How to Keep Your Marriage Strong Throughout Fertility Treatments
Advice from those who've survived the journey
“I felt inadequate as a woman,” says Elizabeth, who also struggled with infertility before becoming pregnant through IVF. After suffering an ectopic pregnancy, Elizabeth discovered that both of her fallopian tubes were blocked. The doctors told her and husband Grant that IVF was their only option for pregnancy.
“I knew it was my fault that we could not get pregnant naturally,” she says. “We both felt sorrow from the ectopic loss and the thought that we might never have our own children. During the actual IVF process, I felt frustrated because I had no control of the situation and if one thing was wrong the entire process was put on hold for another month.”
Marriage counselors and infertility therapists say that it’s perfectly normal for couples undergoing fertility treatments to experience a wide range of overpowering emotions. “Both partners can be under a lot of stress,” explains Linda Peterman, a certified rehabilitation counselor (CRC) and licensed mental health counselor (LMHC) in Tampa, Florida. “Couples will experience grief if there have been miscarriages or other fertility treatment failures.
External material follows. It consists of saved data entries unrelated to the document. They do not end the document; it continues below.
-- ==== Sys2Proof/Machine/Dispatch.lean ====
section
/-! DEFINITION. What each command does: one arm for each constructor, each a direct call of its meaning. -/

namespace Sys2Proof.Machine

open Sys2Proof
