/-- STORE_DRAIN (R111, R254, R267): the oldest store of a live string leaves its buffer. One to the string's own SRAM writes
exactly its bytes, little-endian, where no error injection waits for it and, for a part of a word, the word is not poisoned;
any other enters the fabric while fewer than eight stores of the string are unacknowledged, and waits otherwise.
A store performed in its memory, and its acknowledgement (R254, R267 to R270): a word store into a cluster store whose
peg's gate is open writes the word's four bytes and no other; one to another course's SRAM that runs in unison, or whose
domain is off, writes nothing and is answered by rejection or error. The acknowledgement removes the request, and raises
BUSDENY for a rejection and BUSOFF for an error, imprecise and marked as a store's. Model readings: log entries 17, 21. -/
def Obligations.StoreDrain : Prop :=
  (∀ (s : State) (k : Nat) (x : Store) (rest : List Store), isCore k = true → (coreOf s.chip k).sbuf = x :: rest →
    courseOn s.chip (courseNo k) = true → (courseOf s.chip (courseNo k)).safe = false →
    (ownSram k x.addr = true → ownAtomic s.chip k = false → x.size = 1 ∨ x.size = 2 ∨ x.size = 4 → x.addr % x.size = 0 →
      injHits s.chip (locOf k x.addr) = false → locOf k x.addr / 4 * 4 ∉ s.chip.poison →
      leaves (.storeDrain k) s (fun t => (coreOf t k).sbuf = rest ∧
        (∀ i, i < x.size → byteAt t (locOf k x.addr + i) = x.data.extractLsb' (8 * i) 8) ∧
        (∀ b, ¬ (locOf k x.addr ≤ b ∧ b < locOf k x.addr + x.size) → byteAt t b = byteAt s.chip b))) ∧
    (ownSram k x.addr = false → ((coreOf s.chip k).bus.filter (fun q => decide (q.kind = 1) && decide (q.slot < 4))).length < 8 →
      (∀ w, (coreOf s.chip k).wait = some w → w.kind ≠ 7) →
      leaves (.storeDrain k) s (fun t =>
        coreOf t k = { coreOf s.chip k with
          sbuf := rest, bus := (coreOf s.chip k).bus ++ [⟨1, 0, x.addr, x.size, x.data, x.ipc, false, false, 0⟩] } ∧
        t.mem = s.chip.mem ∧ ∀ j, j ≠ k → coreOf t j = coreOf s.chip j)) ∧
    (ownSram k x.addr = false → 8 ≤ ((coreOf s.chip k).bus.filter (fun q => decide (q.kind = 1) && decide (q.slot < 4))).length →
      exec (.storeDrain k) s = .next s)) ∧
  (∀ (s : State) (k i b : Nat) (q : BusReq) (pre post : List BusReq), isCore k = true →
    (coreOf s.chip k).bus = pre ++ q :: post → pre.length = i → q.kind = 1 → q.slot < 4 → s.chip.stopped = [] →
    (q.done = false → (∀ x ∈ pre, x.done = true) → (Tbl.get {} s.chip.banks b).waiting = [] → q.size = 4 → q.psn = false → q.addr % 4 = 0 →
      (∀ j o, tgtOf k q.addr = .store j o → b = 300 + 2 * j + o / 0x40000 → gateOpen s.chip (2 * j + o / 0x40000) = true →
        injHits s.chip (0x10000000 + j * 0x100000 + o) = false →
        leaves (.memoryAccess b [k]) s (fun t =>
          (coreOf t k).bus = pre ++ { q with done := true, resp := 0 } :: post ∧
          wordAt t (0x10000000 + j * 0x100000 + o) = q.data ∧
          (∀ a, ¬ (0x10000000 + j * 0x100000 + o ≤ a ∧ a < 0x10000000 + j * 0x100000 + o + 4) →
            byteAt t a = byteAt s.chip a))) ∧
      (∀ n o, tgtOf k q.addr = .sram n o → n ≠ courseNo k → b = n → courseOn s.chip n = true → rejectsWrites s.chip n = true →
        leaves (.memoryAccess b [k]) s (fun t =>
          (coreOf t k).bus = pre ++ { q with done := true, resp := 2 } :: post ∧ t.mem = s.chip.mem)) ∧
      (∀ n o, tgtOf k q.addr = .sram n o → n < 256 → b = n → courseOn s.chip n = false →
        leaves (.memoryAccess b [k]) s (fun t =>
          (coreOf t k).bus = pre ++ { q with done := true, resp := 1 } :: post ∧ t.mem = s.chip.mem))) ∧
    (q.done = true → (∀ x ∈ pre, x.done = false) → (∀ w, (coreOf s.chip k).wait = some w → w.kind ≠ 7) →
      leaves (.storeAck k i) s (fun t => (coreOf t k).bus = pre ++ post ∧ t.mem = s.chip.mem ∧
        (q.resp = 0 → (coreOf t k).itraps = (coreOf s.chip k).itraps) ∧
        (q.resp = 1 → (coreOf t k).itraps = (coreOf s.chip k).itraps ++ [⟨0x10, true, 0, 0, q.ipc, q.addr, false⟩]) ∧
        (q.resp = 2 → (coreOf t k).itraps = (coreOf s.chip k).itraps ++ [⟨0x11, true, 0, 0, q.ipc, q.addr, false⟩]))))

/-- The fabric's own events (R253, R259, R271, R272, R286). A scrub visit reads the next word of its cluster and corrects a single-bit error of
it, where the word's domain is on; a data flit error makes the data of the answer an open value and raises POISON with it; a head flit error stops the
input port, sets HDERR and is fatal, unless a fatal error is being handled; ECCINJ keeps MODE, MEM,
COURSE and BIT and reads a reserved MODE or BIT as its reset value.
Reads of a word with errors (R255, R256): a poisoned word is discovered as such and stays poisoned, a single-bit error is
corrected and gone, and neither changes a byte of memory. A whole-word write without injection makes the word good again.
Model readings: log entries 35, 36, 37. -/
def Obligations.FabricEvents : Prop :=
  (∀ (s : State) (k : Nat), k < 32 → s.chip.sys.per = true →
    (let r : Scrub := Tbl.get {} s.chip.scrubs k
     r.pos < 0x30000 → bit (regVal s.chip (clReg k 0x10)) 1 = true →
      r.at_ + scrubNs s.chip k ≤ s.chip.tb → scrubOn s.chip k r.pos = true →
      leaves (.scrub k r.pos) s (fun t => scrubGa k r.pos ∉ t.sbe ∧ t.mem = s.chip.mem ∧ t.poison = s.chip.poison ∧
        Tbl.get {} t.scrubs k = ⟨(r.pos + 1) % 0x30000, s.chip.tb⟩)) ∧
    (∀ p who i, isInput p = true → (linkMask k).getLsbD p = true →
      leaves (.dataFlitError k p 0 who i) s (fun t =>
        bit (regVal t (clReg k 0x04)) p = true ∧ t.mem = s.chip.mem ∧
        (coreOf t who).flights = (coreOf s.chip who).flights.map (fun f =>
          if f.slot = i ∧ f.ready ∧ f.op < 0x26 ∧ f.trap = 0 then { f with lo := Config.freeWord s.chip.free, trap := 0x14 }
          else f))) ∧
    (∀ p, isInput p = true → (linkMask k).getLsbD p = true →
      leaves (.headFlitError k p) s (fun t =>
        6 * k + p ∈ t.stopped ∧ bit (regVal t (clReg k 0x04)) 6 = true ∧
        (hostStates s.chip = true → faultHandled s.chip = false → t.dev = .faulted))) ∧
    (∀ w : Word, bits w 1 0 ≠ 3 → bits w 13 8 ≤ 38 →
      leaves (.eccinjWrite k w) s (fun t => regVal t (clReg k 0x24) = (w &&& 0x3F3F#32)))) ∧
  (∀ (c : Chip) (ga src core : Nat) (w : Word) (by_ : Option Nat),
    let a := ga / 4 * 4
    let r := readWord c ga src core
    (r.2.1 = wordAt c a ∧ r.2.2 = decide (a ∈ c.poison) ∧ r.1.poison = c.poison ∧ r.1.mem = c.mem ∧ a ∉ r.1.sbe) ∧
    (∀ x, x ≠ a → (x ∈ r.1.sbe ↔ x ∈ c.sbe)) ∧
    (injHits c a = false →
      let t := writeWord c ga w false by_
      a ∉ t.poison ∧ a ∉ t.sbe ∧ wordAt t a = w ∧ (∀ x, x ≠ a → (x ∈ t.poison ↔ x ∈ c.poison)) ∧
      ∀ b, ¬ (a ≤ b ∧ b < a + 4) → byteAt t b = byteAt c b) ∧
    (injHits c a = false → a ∈ (writeWord c ga w true by_).poison))
/-! ### Channels as strings meet them -/

/-- SEND and SENDT (R146, R211, R213, R218, R292, R304, R308, R314). On a stream channel with credit an item of a
string in split is accepted at once: it takes a credit and stands at the tail of the queue; without credit, or behind
a SEND that waits, SEND waits in order and SENDT pushes 0. On a mailbox the string waits in the word. In unison string
A reserves the place and places the entry that string B's half is compared with; where there is no place SEND calls a
checkpoint before it waits; the status of SENDT is an agreed read. A handle that is stale, or names a channel it may
not send on, traps BADHANDLE and nothing is sent. The queue is of words, in cluster store, unbroken, no error
injection waits for its tail, and no port is stopped. Model readings and choices: log entries 23, 114, 118. -/
def Obligations.SendWords : Prop :=
  ∀ (s : State) (k : Nat) (rep : Bool) (d : Chip) (g : Fills) (ops : List Word), isCore k = true →
    let h := (ops.getD 0 0).toNat
    let v := ops.getD 1 0
    let n := h % 4096
    let ch := chanOf s.chip n
    let uni := inUnison s.chip (courseNo k)
    let place := (if ch.kind = 1 then 0 < ch.credit else 0 < chFree ch) ∧ ch.sends = []
    let fits := validHandle s.chip h ∧ partyMatches s.chip k ch.prod = true ∧ ch.closing = none ∧ ch.fmt = 0 ∧
      ch.broken = false ∧ partyClass ch.cons ≠ 4 ∧ s.chip.stopped = []
    let atSend := starts s.chip k rep .send (entries s.chip k) d g ops
    let atSendt := starts s.chip k rep .sendt (entries s.chip k) d g ops
    let went (res : List Word) (t : Chip) : Prop :=
      (coreOf t k).stk = (stackEnd g 2 res).take 8 ∧ goesOn s.chip t k ((coreOf s.chip k).pc + 2)
    let sent (res : List Word) (t : Chip) : Prop := went res t ∧
      (chanOf t n).credit = ch.credit - 1 ∧ (chanOf t n).depth = ch.depth + 1 ∧ (chanOf t n).rd = ch.rd ∧
      wordAt t (chWordGa n ch ch.depth / 4 * 4) = v
    let waits (kind : Nat) (parked : Bool) (t : Chip) : Prop := (coreOf t k).wait = some ⟨kind, ops.getD 0 0, v, 2, parked⟩ ∧
      (coreOf t k).stk = g.stk ∧ (coreOf t k).pc = (coreOf s.chip k).pc ∧
      chanOf t n = (if parked then { ch with sends := ch.sends ++ [k] } else ch)
    let half (place : Bool) : Entry := ⟨1, h, 4, v, 0, 0, 0, wordPc s.chip k, false, place⟩
    let reserved (res : List Word) (t : Chip) : Prop := went res t ∧ Placed s.chip t k (half true) ∧ t.mem = s.chip.mem ∧
      chanOf t n = { ch with reserved := ch.reserved + 1, credit := if ch.kind = 1 then ch.credit - 1 else ch.credit }
    (uni = false → fits →
      (ch.kind = 1 →
        (place → injHits s.chip (chWordGa n ch ch.depth / 4 * 4) = false →
          (atSend → leaves (.send k rep) s (sent [])) ∧ (atSendt → leaves (.sendt k rep) s (sent [1]))) ∧
        (¬ place →
          (atSend → leaves (.send k rep) s (waits 4 true)) ∧
          (atSendt → leaves (.sendt k rep) s (fun t => went [0] t ∧ chanOf t n = ch)))) ∧
      (ch.kind = 2 →
        (atSend → leaves (.send k rep) s (waits 4 false)) ∧ (atSendt → leaves (.sendt k rep) s (waits 5 false)))) ∧
    (fits → ch.kind = 1 ∨ ch.kind = 2 → Leads s.chip k →
      (place → (atSend → leaves (.send k rep) s (reserved [])) ∧
        (atSendt → leaves (.sendt k rep) s (fun t => reserved [1] t ∧ Logged s.chip t k 0x32 h 4 0 [1] true false))) ∧
      (¬ place →
        (atSend → ckptFirst s.chip k = true → leaves (.send k rep) s (fun t => CallsFirst s.chip t k)) ∧
        (atSend → ckptFirst s.chip k = false → leaves (.send k rep) s (waits 4 true)) ∧
        (atSendt → leaves (.sendt k rep) s (fun t => went [0] t ∧ chanOf t n = ch ∧
          Logged s.chip t k 0x32 h 4 0 [0] true false)))) ∧
    (fits → ch.kind = 1 ∨ ch.kind = 2 → Seconds s.chip k → atSend → leaves (.send k rep) s (fun t =>
      went [] t ∧ chanOf t n = ch ∧ Compared s.chip t k (half false))) ∧
    (∀ e, fits → ch.kind = 1 ∨ ch.kind = 2 → Follows s.chip k e 0x32 h 4 → atSendt →
      leaves (.sendt k rep) s (fun t => went [e.vals.getD 0 0] t ∧ chanOf t n = ch ∧
        (e.vals.getD 0 0 = 1 → Compared s.chip t k (half false)))) ∧
    (¬ validHandle s.chip h ∨ ch.kind = 0 ∨ partyMatches s.chip k ch.prod = false →
      (atSend → leaves (.send k rep) s (fun t => t = trapEntry d k (preciseRec d k 0x09 false h))) ∧
      (atSendt → leaves (.sendt k rep) s (fun t => t = trapEntry d k (preciseRec d k 0x09 false h))))
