@[simp] theorem updLink_mem (k : Nat) (f : Link → Link) : (updLink c k f).mem = c.mem := rfl
@[simp] theorem updLink_poison (k : Nat) (f : Link → Link) : (updLink c k f).poison = c.poison := rfl
@[simp] theorem updLink_sbe (k : Nat) (f : Link → Link) : (updLink c k f).sbe = c.sbe := rfl
@[simp] theorem updLink_regs (k : Nat) (f : Link → Link) : (updLink c k f).regs = c.regs := rfl
@[simp] theorem updLink_tb (k : Nat) (f : Link → Link) : (updLink c k f).tb = c.tb := rfl
@[simp] theorem updLink_frac (k : Nat) (f : Link → Link) : (updLink c k f).frac = c.frac := rfl
@[simp] theorem updLink_free (k : Nat) (f : Link → Link) : (updLink c k f).free = c.free := rfl
@[simp] theorem updLink_out (k : Nat) (f : Link → Link) : (updLink c k f).out = c.out := rfl
@[simp] theorem updLink_cores (k : Nat) (f : Link → Link) : (updLink c k f).cores = c.cores := rfl
@[simp] theorem updLink_courses (k : Nat) (f : Link → Link) : (updLink c k f).courses = c.courses := rfl
@[simp] theorem updLink_memResv (k : Nat) (f : Link → Link) : (updLink c k f).memResv = c.memResv := rfl
@[simp] theorem updLink_chans (k : Nat) (f : Link → Link) : (updLink c k f).chans = c.chans := rfl
@[simp] theorem updLink_cams (k : Nat) (f : Link → Link) : (updLink c k f).cams = c.cams := rfl
@[simp] theorem updLink_tab (k : Nat) (f : Link → Link) : (updLink c k f).tab = c.tab := rfl
@[simp] theorem updLink_ports (k : Nat) (f : Link → Link) : (updLink c k f).ports = c.ports := rfl
@[simp] theorem updLink_drones (k : Nat) (f : Link → Link) : (updLink c k f).drones = c.drones := rfl
@[simp] theorem updLink_stopped (k : Nat) (f : Link → Link) : (updLink c k f).stopped = c.stopped := rfl
@[simp] theorem updLink_banks (k : Nat) (f : Link → Link) : (updLink c k f).banks = c.banks := rfl
@[simp] theorem updLink_scrubs (k : Nat) (f : Link → Link) : (updLink c k f).scrubs = c.scrubs := rfl
@[simp] theorem updLink_flits (k : Nat) (f : Link → Link) : (updLink c k f).flits = c.flits := rfl
@[simp] theorem updLink_stalls (k : Nat) (f : Link → Link) : (updLink c k f).stalls = c.stalls := rfl
@[simp] theorem updLink_pegs (k : Nat) (f : Link → Link) : (updLink c k f).pegs = c.pegs := rfl
@[simp] theorem updLink_islands (k : Nat) (f : Link → Link) : (updLink c k f).islands = c.islands := rfl
@[simp] theorem updLink_srcs (k : Nat) (f : Link → Link) : (updLink c k f).srcs = c.srcs := rfl
@[simp] theorem updLink_hostList (k : Nat) (f : Link → Link) : (updLink c k f).hostList = c.hostList := rfl
@[simp] theorem updLink_flushing (k : Nat) (f : Link → Link) : (updLink c k f).flushing = c.flushing := rfl
@[simp] theorem updLink_pcie (k : Nat) (f : Link → Link) : (updLink c k f).pcie = c.pcie := rfl
@[simp] theorem updLink_keys (k : Nat) (f : Link → Link) : (updLink c k f).keys = c.keys := rfl
@[simp] theorem updLink_ptp (k : Nat) (f : Link → Link) : (updLink c k f).ptp = c.ptp := rfl
@[simp] theorem updLink_dev (k : Nat) (f : Link → Link) : (updLink c k f).dev = c.dev := rfl
@[simp] theorem updLink_queues (k : Nat) (f : Link → Link) : (updLink c k f).queues = c.queues := rfl
@[simp] theorem updLink_accepted (k : Nat) (f : Link → Link) : (updLink c k f).accepted = c.accepted := rfl
@[simp] theorem updLink_cur (k : Nat) (f : Link → Link) : (updLink c k f).cur = c.cur := rfl
@[simp] theorem updLink_lastQueue (k : Nat) (f : Link → Link) : (updLink c k f).lastQueue = c.lastQueue := rfl
@[simp] theorem updLink_lut (k : Nat) (f : Link → Link) : (updLink c k f).lut = c.lut := rfl
@[simp] theorem updLink_fixedUnison (k : Nat) (f : Link → Link) : (updLink c k f).fixedUnison = c.fixedUnison := rfl
@[simp] theorem updLink_sys (k : Nat) (f : Link → Link) : (updLink c k f).sys = c.sys := rfl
They will experience sadness, anger, hopefulness, excitement, and a range of emotions.”
Peterman says that you should allow yourselves to experience these raw emotions as opposed to keeping them locked up inside. “This emotional roller coaster is normal,” she says. “You should be aware of your emotions and look to each other for comfort, support, and understanding.”
Some, but not all, clinics offer (or require) counseling as part of their services. When deciding on a clinic to use, find out about the type and extent of services available.
We’ve all heard the old adage: Good communication is the key to a strong, happy marriage. If it’s a cliché, it’s because it’s true, and this invaluable advice has helped countless couples survive fertility treatments.